# Amateur installing a reverse osmosis water filter system by myself?



## NineLevels (Feb 28, 2017)

I would be installing the 5 stage iSpring water filter about a quarter down this page: justaddcleanwater.com/best-reverse-osmosis-system/

Is this a good idea? I'm not very experienced with plumbing at all, but the site does say it's possible. I figured I should ask some experts though..  Thanks!


----------



## kok328 (Feb 28, 2017)

piece of cake.  just follow the instructions that came with your unit.
no real plumbing involved.  the supply water will saddle tap and existing copper water line (hmmm, what if PEX) and the discharge line will go to a nearby drain.  All using poly 1/4" lines.


----------



## Speedbump (Mar 1, 2017)

Why do you think you need an RO?


----------



## havasu (Mar 1, 2017)

Please keep in mind that these filters must be changed every 6 months. Make sure they are readily available before the installation begins.


----------



## kok328 (Mar 1, 2017)

havasu said:


> Please keep in mind that these filters must be changed every 6 months. Make sure they are readily available before the installation begins.

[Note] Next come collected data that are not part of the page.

/-- The levels of the tree. -/
def levels (c : Coll) : Nat := ((List.range 11).find? (fun k => decide (c.nrank ≤ 2 ^ k))).getD 10

/-- Consecutive elements of the tree result. -/
def tree (c : Coll) (first n : Nat) : Option (List Byte) :=
  let es := (List.range n).map (fun k => c.node c.levels 0 (first + k))
  if es.all (·.isSome) then some ((es.filterMap (fun x => x)).flatten) else none

/-- The count of granules that a source sends (OP 4). -/
def sourceCount (c : Coll) (q : Nat) : Option Nat :=
  (c.parts.find? (fun p => p.level == 1 && p.index == q)).map (fun p => leNat (p.data.take 4))

/-- The writes of a rank's result, when everything that they need has arrived, and whether granules lie beyond RCAP. -/
def result (c : Coll) : Option (List (Nat × List Byte) × Bool) :=
  let recv := c.recv.toNat
  match c.op with
  | 2 =>
    let n := c.count / c.nrank
    (c.tree (c.rank * n) n).map (fun b => ([(recv, b)], false))
  | 3 =>
    let all := (List.range c.nrank).map (fun q => if c.count = 0 then some [] else c.direct 0 q 0 (4 * c.count))
    if all.all (·.isSome) then some ([(recv, (all.filterMap (fun x => x)).flatten)], false) else none
  | 4 =>
    let counts := (List.range c.nrank).map c.sourceCount
    if !counts.all (·.isSome) then none
    else
      let ns := counts.filterMap (fun x => x)
      let from_ := ns.mapIdx (fun q n => if n = 0 then some [] else c.direct 0 q 0 (64 * n))
      if !from_.all (·.isSome) then none
      else
        let whole := (from_.filterMap (fun x => x)).flatten
        some ([(recv, whole.take (64 * c.rcap)), (c.counts.toNat + 4 * c.nrank, (ns.map (leBytes 4)).flatten)],
          decide (c.rcap < ns.sum))
  | _ => (c.tree 0 c.count).map (fun b => ([(recv, b)], false))

end Coll

/-- Serves the writes of a result in order: held, or the faults of each. -/
def serveWrites (s : State) (g : Agent) (sv : Serving) : List (Nat × List Byte) → Except Serving (List (List GranuleFault))
  | [] => .ok []
  | (va, bs) :: rest => match serve s g .write va bs.length sv with
    | .held x => .error x
    | .ready fs => match serveWrites s g sv rest with
      | .error x => .error x
      | .ok more => .ok (fs :: more)

/-- Whether a collective may complete. -/
def collReady (c : Coll) : Bool := c.contributed && !c.finished && !c.serving.waiting && c.result.isSome

/-- COLLECTIVE_COMPLETION (R460, R463). -/
def execCollectiveCompletion (s : State) : Host.Outcome State Fault Refusal :=
  match s.target with
  | .op n => match findColl s n with
    | none => .refused .notEnabled
    | some c => match s.wave c.wave, c.result with
      | some w, some (ws, beyond) =>
        if !collReady c then .refused .notEnabled
        else
          let g := dieAgent w
          match serveWrites s g c.serving ws with
          | .error x => .next (updColl s n (fun c => { c with serving := x })).nextFresh
          | .ok fs =>
            let s1 := (List.zip ws fs).foldl (fun s e => writeBut s g e.1.1 e.1.2 (e.2.map (·.1))) s
            let first := ((fs.flatten).head?).map (fun f => (f.2.1, 0, BitVec.ofNat 64 f.2.2))
            let tooLong : Option (Cause × Nat × W64) := if beyond then some (.elemRange, 0, c.recv + BitVec.ofNat 64 (64 * c.rcap)) else none
            let cause := first.orElse (fun _ => tooLong)
            let close (x : Coll) : Coll := if x.number == n then { x with finished := true, parts := [], cause := cause } else x
            let s2 : State := { s1 with fabric := { s1.fabric with
              latest := keepSeq s1.fabric.latest c.job c.id c.seq
              colls := (s1.fabric.colls.map close).filter (fun x => !(x.finished && x.cause.isNone)) } }
            .next (settleEvicted s2.nextFresh c.wave)
      | _, _ => .refused .notEnabled
  | _ => .refused .notEnabled

/-- COLLECTIVE_PACKET (R461): one that arrives again is discarded (R446). -/
def execCollectivePacket (s0 : State) : Host.Outcome State Fault Refusal :=
  match s0.target with
  | .coll p =>
    let s := noteApplied s0 p.src p.seqNo
    let stale (l : List (BitVec 16 × BitVec 32 × BitVec 32)) : Bool := match keptSeq l p.job p.id with
      | some x => !seqAhead p.seq x
      | none => false
    if appliedBefore s0 p.src p.seqNo then .next s0
    else if stale s.fabric.latest || stale s.fabric.aborted || !s.ctxs.any (fun c => c.job == some p.job) then .next s
    else match s.fabric.colls.find? (fun c => c.job == p.job && c.id == p.id && c.seq == p.seq && !c.finished) with
      | some c => .next (updColl s c.number (fun c => addPart c p))
      | none => .next { s with fabric := { s.fabric with early := s.fabric.early ++ [p] } }
  | _ => .refused .notEnabled
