-- ==== Sys2Proof/Machine/Core.lean ====
section
/-! DEFINITION. The machine as the host sees it. -/

def Sys2Proof.core : Host.Core :=
  { State := Sys2Proof.Machine.State
    Fault := Sys2Proof.Machine.Fault
    Refusal := Sys2Proof.Machine.Refusal
    step := Sys2Proof.Machine.step
    reset := Sys2Proof.Machine.State.reset }
end

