-- ==== Sys2Proof/Certificates/Slice0/Obligations.lean ====
section
/-! DEFINITION. The statements about the model, written from the rules of spec/. The definitions in `Sys2Proof.Claims`
restate the rules in their own terms, so that a statement can be read beside the rule; the statements are the
`Obligations.*` at the end of each part. -/

namespace Sys2Proof.Claims

open Sys2Proof Sys2Proof.Machine

/-- The outcomes of this machine. -/
abbrev Out := Host.Outcome State Fault Refusal

/-- `w` is the wave whose word executes, and the issue checks recorded no cause for the word (R59). -/
structure Runs (s : State) (w : Wave) : Prop where
  wave : s.wave s.cur = some w
  clean : s.raised = []

/-- The word completes with the effect `t` on the state, and its slot goes on; what going on does to the wave is the
statement `WordPasses`. -/
def goesTo (s t : State) : Out := .next (commit s t true)

/-- The word completes, and all that it changes beside going on is its wave, which becomes `x`. -/
def goesOn (s : State) (x : Wave) : Out := goesTo s (s.setWave s.cur x)

/-- The word takes the cause `r` and nothing of its effect stands (R59, R64). -/
def traps (s : State) (r : Raise) : Out := .next (trapWord s s r)

end Sys2Proof.Claims
namespace Sys2Proof.Claims

open Sys2Proof Sys2Proof.Machine

/-! ### Scalar and mask words (R116-R127) -/

/-- A source read in the operation width of its type (R116). -/
def val : SType → W64 → Int
  | .i64, x => x.toInt
  | .n64, x => x.toNat
  | .i32, x => (x.setWidth 32).toInt
  | .n32, x => (x.setWidth 32).toNat

/-- A result formed in the operation width and extended to 64 bits (R116). -/
def res : SType → Int → W64
  | .i64, r => BitVec.ofInt 64 r
  | .n64, r => BitVec.ofInt 64 r
  | .i32, r => (BitVec.ofInt 32 r).signExtend 64
  | .n32, r => (BitVec.ofInt 32 r).setWidth 64

/-- The operation width of a type (R116). -/
def bits : SType → Nat
  | .i64 => 64
  | .n64 => 64
  | .i32 => 32
  | .n32 => 32

/-- The signed type of the same width, and the unsigned one. -/
def asSigned : SType → SType
  | .i64 => .i64
  | .n64 => .i64
  | .i32 => .i32
  | .n32 => .i32
def asUnsigned : SType → SType
  | .i64 => .n64
  | .n64 => .n64
  | .i32 => .n32
  | .n32 => .n32

/-- The number of ones of `x`. -/
def ones {n : Nat} (x : BitVec n) : Nat := ((List.range n).filter (fun k => x.getLsbD k)).length
/-- The number of leading zeros of `x`. -/
def leadingZeros {n : Nat} (x : BitVec n) : Nat :=
  ((List.range n).takeWhile (fun k => !(x.getLsbD (n - 1 - k)))).length

/-- The operations of R119 and R120. -/
def opAdd (t : SType) (x y : W64) : W64 := res t (val t x + val t y)
def opSub (t : SType) (x y : W64) : W64 := res t (val t x - val t y)
def opMul (t : SType) (x y : W64) : W64 := res t (val t x * val t y)
def opMulh (t : SType) (x y : W64) : W64 := res t (val t x * val t y / 2 ^ bits t)
def opDiv (t : SType) (x y : W64) : W64 := res t (Int.tdiv (val t x) (val t y))
def opRem (t : SType) (x y : W64) : W64 := res t (val t x - val t y * Int.tdiv (val t x) (val t y))
/-- The count of a shift is the whole 64-bit value. -/
def opShl (t : SType) (x y : W64) : W64 :=
  if bits t ≤ y.toNat then 0 else res t (val t x * 2 ^ y.toNat)
def opShr (t : SType) (x y : W64) : W64 :=
  if bits t ≤ y.toNat then 0 else res t (val (asUnsigned t) x / 2 ^ y.toNat)
def opSra (t : SType) (x y : W64) : W64 :=
  res t (if bits t ≤ y.toNat then (if val (asSigned t) x < 0 then -1 else 0) else val (asSigned t) x / 2 ^ y.toNat)
def opMin (t : SType) (x y : W64) : W64 := res t (min (val t x) (val t y))
def opMax (t : SType) (x y : W64) : W64 := res t (max (val t x) (val t y))
def opPopc (t : SType) (x : W64) : W64 :=
  BitVec.ofNat 64 (if bits t = 64 then ones x else ones (x.setWidth 32))
def opClz (t : SType) (x : W64) : W64 :=
  BitVec.ofNat 64 (if bits t = 64 then leadingZeros x else leadingZeros (x.setWidth 32))

/-- An immediate of a scalar form (R118). -/
def sext (imm : BitVec 17) : W64 := imm.signExtend 64
def zext (imm : BitVec 17) : W64 := imm.setWidth 64

/-- A word with one scalar destination: its predicate, its destination and the value that R45, R119 to R126 give it. -/
def scalarResult : Instr → Option (Pred × SReg × (Wave → W64))
  | .smov o => some (o.p, o.d, fun w => w.getS o.a.toNat)
  | .sli o => some (o.p, o.d, fun _ => o.imm.signExtend 64)
  | .slix o => some (o.p, o.d, fun w => (w.getS o.d.toNat <<< 28) ||| o.imm.setWidth 64)
  | .sadd o => some (o.p, o.d, fun w => opAdd o.t (w.getS o.a.toNat) (w.getS o.b.toNat))
  | .ssub o => some (o.p, o.d, fun w => opSub o.t (w.getS o.a.toNat) (w.getS o.b.toNat))
  | .smul o => some (o.p, o.d, fun w => opMul o.t (w.getS o.a.toNat) (w.getS o.b.toNat))
  | .smulI o => some (o.p, o.d, fun w => opMul o.t (w.getS o.a.toNat) (sext o.imm))
  | .smulh o => some (o.p, o.d, fun w => opMulh o.t (w.getS o.a.toNat) (w.getS o.b.toNat))
  | .sand o => some (o.p, o.d, fun w => w.getS o.a.toNat &&& w.getS o.b.toNat)
  | .sandI o => some (o.p, o.d, fun w => w.getS o.a.toNat &&& zext o.imm)
  | .sor o => some (o.p, o.d, fun w => w.getS o.a.toNat ||| w.getS o.b.toNat)
  | .sorI o => some (o.p, o.d, fun w => w.getS o.a.toNat ||| zext o.imm)
  | .sxor o => some (o.p, o.d, fun w => w.getS o.a.toNat ^^^ w.getS o.b.toNat)
  | .sxorI o => some (o.p, o.d, fun w => w.getS o.a.toNat ^^^ zext o.imm)
  | .sshl o => some (o.p, o.d, fun w => opShl o.t (w.getS o.a.toNat) (w.getS o.b.toNat))
  | .sshlI o => some (o.p, o.d, fun w => opShl o.t (w.getS o.a.toNat) (zext o.imm))
  | .sshr o => some (o.p, o.d, fun w => opShr o.t (w.getS o.a.toNat) (w.getS o.b.toNat))
  | .sshrI o => some (o.p, o.d, fun w => opShr o.t (w.getS o.a.toNat) (zext o.imm))
  | .ssra o => some (o.p, o.d, fun w => opSra o.t (w.getS o.a.toNat) (w.getS o.b.toNat))
  | .ssraI o => some (o.p, o.d, fun w => opSra o.t (w.getS o.a.toNat) (zext o.imm))
  | .smin o => some (o.p, o.d, fun w => opMin o.t (w.getS o.a.toNat) (w.getS o.b.toNat))
  | .sminI o => some (o.p, o.d, fun w => opMin o.t (w.getS o.a.toNat) (sext o.imm))
  | .smax o => some (o.p, o.d, fun w => opMax o.t (w.getS o.a.toNat) (w.getS o.b.toNat))
  | .smaxI o => some (o.p, o.d, fun w => opMax o.t (w.getS o.a.toNat) (sext o.imm))
  | .ssel o => some (o.p, o.d, fun w => if w.getS o.d.toNat ≠ 0 then w.getS o.a.toNat else w.getS o.b.toNat)
  | .spopc o => some (o.p, o.d, fun w => opPopc o.t (w.getS o.a.toNat))
  | .sclz o => some (o.p, o.d, fun w => opClz o.t (w.getS o.a.toNat))
  | .saddi o => some (o.p, o.d, fun w => opAdd o.t (w.getS o.a.toNat) (sext o.imm))
  | .mfm p d ma => some (p, d, fun w => (w.getM ma.toNat).setWidth 64)
  | .mcnt p d ma => some (p, d, fun w => BitVec.ofNat 64 (ones (w.getM ma.toNat)))
  | _ => none

/-- The conditions of R122, on exact values. -/
def meets (c : Cond) (x y : Int) : Prop :=
  match c with
  | .eq => x = y
  | .ne => x ≠ y
  | .lt => x < y
  | .le => x ≤ y
  | .gt => x > y
  | .ge => x ≥ y

/-- A word with one mask destination that it writes whole (R122, R126): `r` is the value that it writes. -/
def maskResult (w : Wave) : Instr → Pred → MReg → W32 → Prop
  | .scmp o, p, d, r => p = o.p ∧ d = o.md ∧
      (meets o.c (val o.t (w.getS o.a.toNat)) (val o.t (w.getS o.b.toNat)) → r = 0xFFFFFFFF) ∧
      (¬ meets o.c (val o.t (w.getS o.a.toNat)) (val o.t (w.getS o.b.toNat)) → r = 0)
  | .scmpI o, p, d, r => p = o.p ∧ d = o.md ∧
      (meets o.c (val o.t (w.getS o.a.toNat)) (val o.t (sext o.imm)) → r = 0xFFFFFFFF) ∧
      (¬ meets o.c (val o.t (w.getS o.a.toNat)) (val o.t (sext o.imm)) → r = 0)
  | .mtm p' d' sa, p, d, r => p = p' ∧ d = d' ∧ r = (w.getS sa.toNat).setWidth 32
  | .mand o, p, d, r => p = o.p ∧ d = o.d ∧ r = w.getM o.a.toNat &&& w.getM o.b.toNat
  | .mor o, p, d, r => p = o.p ∧ d = o.d ∧ r = w.getM o.a.toNat ||| w.getM o.b.toNat
  | .mxor o, p, d, r => p = o.p ∧ d = o.d ∧ r = w.getM o.a.toNat ^^^ w.getM o.b.toNat
  | .mnot p' d' ma, p, d, r => p = p' ∧ d = d' ∧ r = ~~~ w.getM ma.toNat
  | _, _, _, _ => False

/-- The division of R120. -/
def divides : Instr → Option (SBinT × (SType → W64 → W64 → W64))
  | .sdiv o => some (o, opDiv)
  | .srem o => some (o, opRem)
  | _ => none

/-- The lane that SRDV and SWRV select (R124). -/
def laneOf (w : Wave) (sb : SReg) : Nat := ((w.getS sb.toNat).extractLsb' 0 5).toNat

/-- SRDV: the lane that it reads. SWRV: the lane that it writes. -/
def reads : Instr → Option (Pred × SReg × VReg × (Wave → Nat))
  | .srdv p d va sb => some (p, d, va, fun w => laneOf w sb)
  | .srdvI p d va n => some (p, d, va, fun _ => n.toNat)
  | _ => none
def writes : Instr → Option (Pred × VReg × SReg × (Wave → Nat))
  | .swrv p vd sa sb => some (p, vd, sa, fun w => laneOf w sb)
  | .swrvI p vd sa n => some (p, vd, sa, fun _ => n.toNat)
  | _ => none

end Sys2Proof.Claims

section
open Sys2Proof Sys2Proof.Machine Sys2Proof.Claims

/-- R119, R121, R123, R126 with R116 to R118: a scalar word writes its result to sd when active(S) is not empty, and has no
effect otherwise; every other register, flag, special register and byte of memory stays (`WordPasses` says what going on
changes).

R122 and R126: a mask word writes all 32 bits of md when active(S) is not empty, and has no effect otherwise.

R120: the quotient rounds toward zero and the remainder is x - y * quotient; y = 0 raises INT_DIVIDE_ZERO with DETAIL 0
for the lanes of active(S) and writes nothing. -/
def Obligations.ScalarWords : Prop :=
  ((∀ (s : State) (w : Wave) (i : Instr) (p : Pred) (d : SReg) (f : Wave → W64),
      Runs s w → scalarResult i = some (p, d, f) →
      exec i s = goesOn s (if w.active s.slotB p = 0 then w else w.setS d.toNat (f w))) ∧
   (∀ (s : State) (w : Wave) (i : Instr) (p : Pred) (d : MReg) (r : W32),
      Runs s w → maskResult w i p d r →
      exec i s = goesOn s (if w.active s.slotB p = 0 then w else w.setM d.toNat r))) ∧
  (∀ (s : State) (w : Wave) (i : Instr) (o : SBinT) (f : SType → W64 → W64 → W64),
     Runs s w → divides i = some (o, f) → w.active s.slotB o.p ≠ 0 →
     (val o.t (w.getS o.b.toNat) ≠ 0 →
       exec i s = goesOn s (w.setS o.d.toNat (f o.t (w.getS o.a.toNat) (w.getS o.b.toNat)))) ∧
     (val o.t (w.getS o.b.toNat) = 0 →
       exec i s = traps s { cause := .intDivideZero, lanes := w.active s.slotB o.p, detail := 0 }))
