/-! ### `updCluster` -/

@[simp] theorem updCluster_mem (s : State) (i : Nat) (f : Cluster → Cluster) : (s.updCluster i f).mem = s.mem := rfl
@[simp] theorem updCluster_waves (s : State) (i : Nat) (f : Cluster → Cluster) : (s.updCluster i f).waves = s.waves := rfl
@[simp] theorem updCluster_cores (s : State) (i : Nat) (f : Cluster → Cluster) : (s.updCluster i f).cores = s.cores := rfl
@[simp] theorem updCluster_clusters (s : State) (i : Nat) (f : Cluster → Cluster) : (s.updCluster i f).clusters = updAt s.clusters i f := rfl
@[simp] theorem updCluster_dies (s : State) (i : Nat) (f : Cluster → Cluster) : (s.updCluster i f).dies = s.dies := rfl
@[simp] theorem updCluster_ctxs (s : State) (i : Nat) (f : Cluster → Cluster) : (s.updCluster i f).ctxs = s.ctxs := rfl
@[simp] theorem updCluster_fabric (s : State) (i : Nat) (f : Cluster → Cluster) : (s.updCluster i f).fabric = s.fabric := rfl
@[simp] theorem updCluster_dev (s : State) (i : Nat) (f : Cluster → Cluster) : (s.updCluster i f).dev = s.dev := rfl
@[simp] theorem updCluster_trust (s : State) (i : Nat) (f : Cluster → Cluster) : (s.updCluster i f).trust = s.trust := rfl
@[simp] theorem updCluster_telemetry (s : State) (i : Nat) (f : Cluster → Cluster) : (s.updCluster i f).telemetry = s.telemetry := rfl
@[simp] theorem updCluster_interrupts (s : State) (i : Nat) (f : Cluster → Cluster) : (s.updCluster i f).interrupts = s.interrupts := rfl
@[simp] theorem updCluster_cur (s : State) (i : Nat) (f : Cluster → Cluster) : (s.updCluster i f).cur = s.cur := rfl
@[simp] theorem updCluster_slotB (s : State) (i : Nat) (f : Cluster → Cluster) : (s.updCluster i f).slotB = s.slotB := rfl
@[simp] theorem updCluster_ir (s : State) (i : Nat) (f : Cluster → Cluster) : (s.updCluster i f).ir = s.ir := rfl
@[simp] theorem updCluster_raised (s : State) (i : Nat) (f : Cluster → Cluster) : (s.updCluster i f).raised = s.raised := rfl
@[simp] theorem updCluster_target (s : State) (i : Nat) (f : Cluster → Cluster) : (s.updCluster i f).target = s.target := rfl
@[simp] theorem updCluster_fresh (s : State) (i : Nat) (f : Cluster → Cluster) : (s.updCluster i f).fresh = s.fresh := rfl
@[simp] theorem updCluster_ticket (s : State) (i : Nat) (f : Cluster → Cluster) : (s.updCluster i f).ticket = s.ticket := rfl
@[simp] theorem updCluster_inputs (s : State) (i : Nat) (f : Cluster → Cluster) : (s.updCluster i f).inputs = s.inputs := rfl

/-! ### `updDie` -/

@[simp] theorem updDie_mem (s : State) (i : Nat) (f : Die → Die) : (s.updDie i f).mem = s.mem := rfl
@[simp] theorem updDie_waves (s : State) (i : Nat) (f : Die → Die) : (s.updDie i f).waves = s.waves := rfl
@[simp] theorem updDie_cores (s : State) (i : Nat) (f : Die → Die) : (s.updDie i f).cores = s.cores := rfl
@[simp] theorem updDie_clusters (s : State) (i : Nat) (f : Die → Die) : (s.updDie i f).clusters = s.clusters := rfl
@[simp] theorem updDie_dies (s : State) (i : Nat) (f : Die → Die) : (s.updDie i f).dies = updAt s.dies i f := rfl
@[simp] theorem updDie_ctxs (s : State) (i : Nat) (f : Die → Die) : (s.updDie i f).ctxs = s.ctxs := rfl
@[simp] theorem updDie_fabric (s : State) (i : Nat) (f : Die → Die) : (s.updDie i f).fabric = s.fabric := rfl
@[simp] theorem updDie_dev (s : State) (i : Nat) (f : Die → Die) : (s.updDie i f).dev = s.dev := rfl
@[simp] theorem updDie_trust (s : State) (i : Nat) (f : Die → Die) : (s.updDie i f).trust = s.trust := rfl
@[simp] theorem updDie_telemetry (s : State) (i : Nat) (f : Die → Die) : (s.updDie i f).telemetry = s.telemetry := rfl
@[simp] theorem updDie_interrupts (s : State) (i : Nat) (f : Die → Die) : (s.updDie i f).interrupts = s.interrupts := rfl
@[simp] theorem updDie_cur (s : State) (i : Nat) (f : Die → Die) : (s.updDie i f).cur = s.cur := rfl
@[simp] theorem updDie_slotB (s : State) (i : Nat) (f : Die → Die) : (s.updDie i f).slotB = s.slotB := rfl
@[simp] theorem updDie_ir (s : State) (i : Nat) (f : Die → Die) : (s.updDie i f).ir = s.ir := rfl
@[simp] theorem updDie_raised (s : State) (i : Nat) (f : Die → Die) : (s.updDie i f).raised = s.raised := rfl
@[simp] theorem updDie_target (s : State) (i : Nat) (f : Die → Die) : (s.updDie i f).target = s.target := rfl
@[simp] theorem updDie_fresh (s : State) (i : Nat) (f : Die → Die) : (s.updDie i f).fresh = s.fresh := rfl
@[simp] theorem updDie_ticket (s : State) (i : Nat) (f : Die → Die) : (s.updDie i f).ticket = s.ticket := rfl
@[simp] theorem updDie_inputs (s : State) (i : Nat) (f : Die → Die) : (s.updDie i f).inputs = s.inputs := rfl
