/-- Where one value alone enters the tree, no operation takes place. -/
theorem not_flagged_node {f : W32 → W32 → W32 × W32} {x : Nat → Gathered} (hx : ∀ q l b, ¬ Flagged (x q) l b)
    (hone : ∀ q r, (x q).value.isSome = true → (x r).value.isSome = true → q = r) (k n l b : Nat) :
    ¬ Flagged (node f x k n) l b := by
  induction k generalizing n with
  | zero => exact hx n l b
  | succ k ih =>
    rw [node, flagged_join]
    rintro ((h | h) | h)
    · exact ih _ h
    · exact ih _ h
    · obtain ⟨hl, hr⟩ := isSome_of_raised h
      obtain ⟨q, hq, hqs⟩ := (isSome_node ..).1 hl
      obtain ⟨r, hr, hrs⟩ := (isSome_node ..).1 hr
      have := hone q r hqs hrs
      subst this
      omega

/-! ### The five steps of R164 -/

/-- The head and the last lane of the segment of a lane, as the model finds them under the head flags `m`. -/
def foundHead (m : W32) (l : Nat) : Nat := ((List.range (l + 1)).reverse.find? (fun j => (m ||| 1).getLsbD j)).getD 0
def foundLast (m : W32) (l : Nat) : Nat := match lanes.find? (fun j => decide (l < j) && (m ||| 1).getLsbD j) with
  | some j => j - 1
  | none => 31

/-- Lane 0 is always a head. -/
theorem getLsbD_heads (m : W32) (j : Nat) : (m ||| 1).getLsbD j = (j == 0 || m.getLsbD j) := by
  rw [BitVec.getLsbD_or, Bool.or_comm]
  exact congrArg (· || _) (getLsbD_laneBit (l := 0) (by decide) j)

theorem foundHead_eq (m : W32) : foundHead m = headAt (fun j => m.getLsbD j) := by
  funext l
  simp only [foundHead, headAt, getLsbD_heads]
  rw [← List.head?_filter, List.filter_reverse, List.head?_reverse, List.getLastD_eq_getLast?]

theorem foundLast_eq (m : W32) : foundLast m = lastAt (fun j => m.getLsbD j) := by
  funext l
  have hp : (fun j => decide (l < j) && (m ||| 1).getLsbD j) = fun j => decide (l < j) && m.getLsbD j := by
    funext j
    rw [getLsbD_heads]
    cases j <;> simp
  rw [foundLast, hp, lastAt, ← List.head?_filter, List.headD_eq_head?_getD]
  cases (lanes.filter fun j => decide (l < j) && m.getLsbD j).head? <;> rfl

theorem lastAt_lt (heads : Nat → Bool) (l : Nat) : lastAt heads l < 32 := by
  rw [lastAt, List.headD_eq_head?_getD]
  cases h : ((List.range 32).filter fun j => decide (l < j) && heads j).head? with
  | none => decide
  | some j =>
    have hj := List.mem_range.1 (List.mem_filter.1 (List.mem_of_head? h)).1
    rw [Option.getD_some]
    omega

/-- The two lanes, in order, whose values step `k` combines into lane `l`, if any. -/
def partners (scan : Bool) (heads : Nat → Bool) (k l : Nat) : Option (Nat × Nat) :=
  if scan then (if headAt heads l + 2 ^ k ≤ l then some (l - 2 ^ k, l) else none)
  else (if l + 2 ^ k ≤ lastAt heads l then some (l, l + 2 ^ k) else none)

/-- Both are lanes, and one of them is lane `l` itself. -/
theorem partners_bound {scan : Bool} {heads : Nat → Bool} {k l : Nat} {e : Nat × Nat} (hl : l < 32)
    (h : partners scan heads k l = some e) : e.1 < 32 ∧ e.2 < 32 ∧ (l = e.1 ∨ l = e.2) := by
  have hlast := lastAt_lt heads l
  have hpos := Nat.two_pow_pos k
  unfold partners at h
  split_ifs at h <;> obtain rfl := Option.some.inj h <;> dsimp only <;> omega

You can get away with longer than six months but the main filter is very expensive if you opt to go longer on the first 4 stages it will need to be replace in less time that recommended.  The fifth stage filter can go a few years.


----------



## kok328 (Mar 1, 2017)

Speedbump said:


> Why do you think you need an RO?



RO system will greatly reduce your TDS (Total Disolved Solids) in drinking/cookig water.


----------



## havasu (Mar 1, 2017)

I recently tossed my old R/O unit because the replacement cartridges were hard to find. My new Britta R/O unit is great and after borrowing a neighbor's digital TDS meter, the R/O unit is exactly the same as bottled water, and about ~.49 TDS, which is a far cry from the normal .500 TDS for tap water. This was about 8 months ago, and I need to go out and buy new filters, and the cost is going to be about $180. Since an entire new R/O unit is about $200, it is almost worth it to just replace the entire unit. As they say, today we are in a throw away society.


----------



## kok328 (Mar 1, 2017)

Can't recall the brand of bottled water but it's TDS measured higher than my RO system even with neglected filter changes.


----------



## Speedbump (Mar 2, 2017)

I still don't see the reasoning for removing TDS.  Safe drinking water is 500 or below.  While removing lots of non harmful microscopic minerals, you are also dropping the PH of the water.  Acidic water isn't good for you either.


----------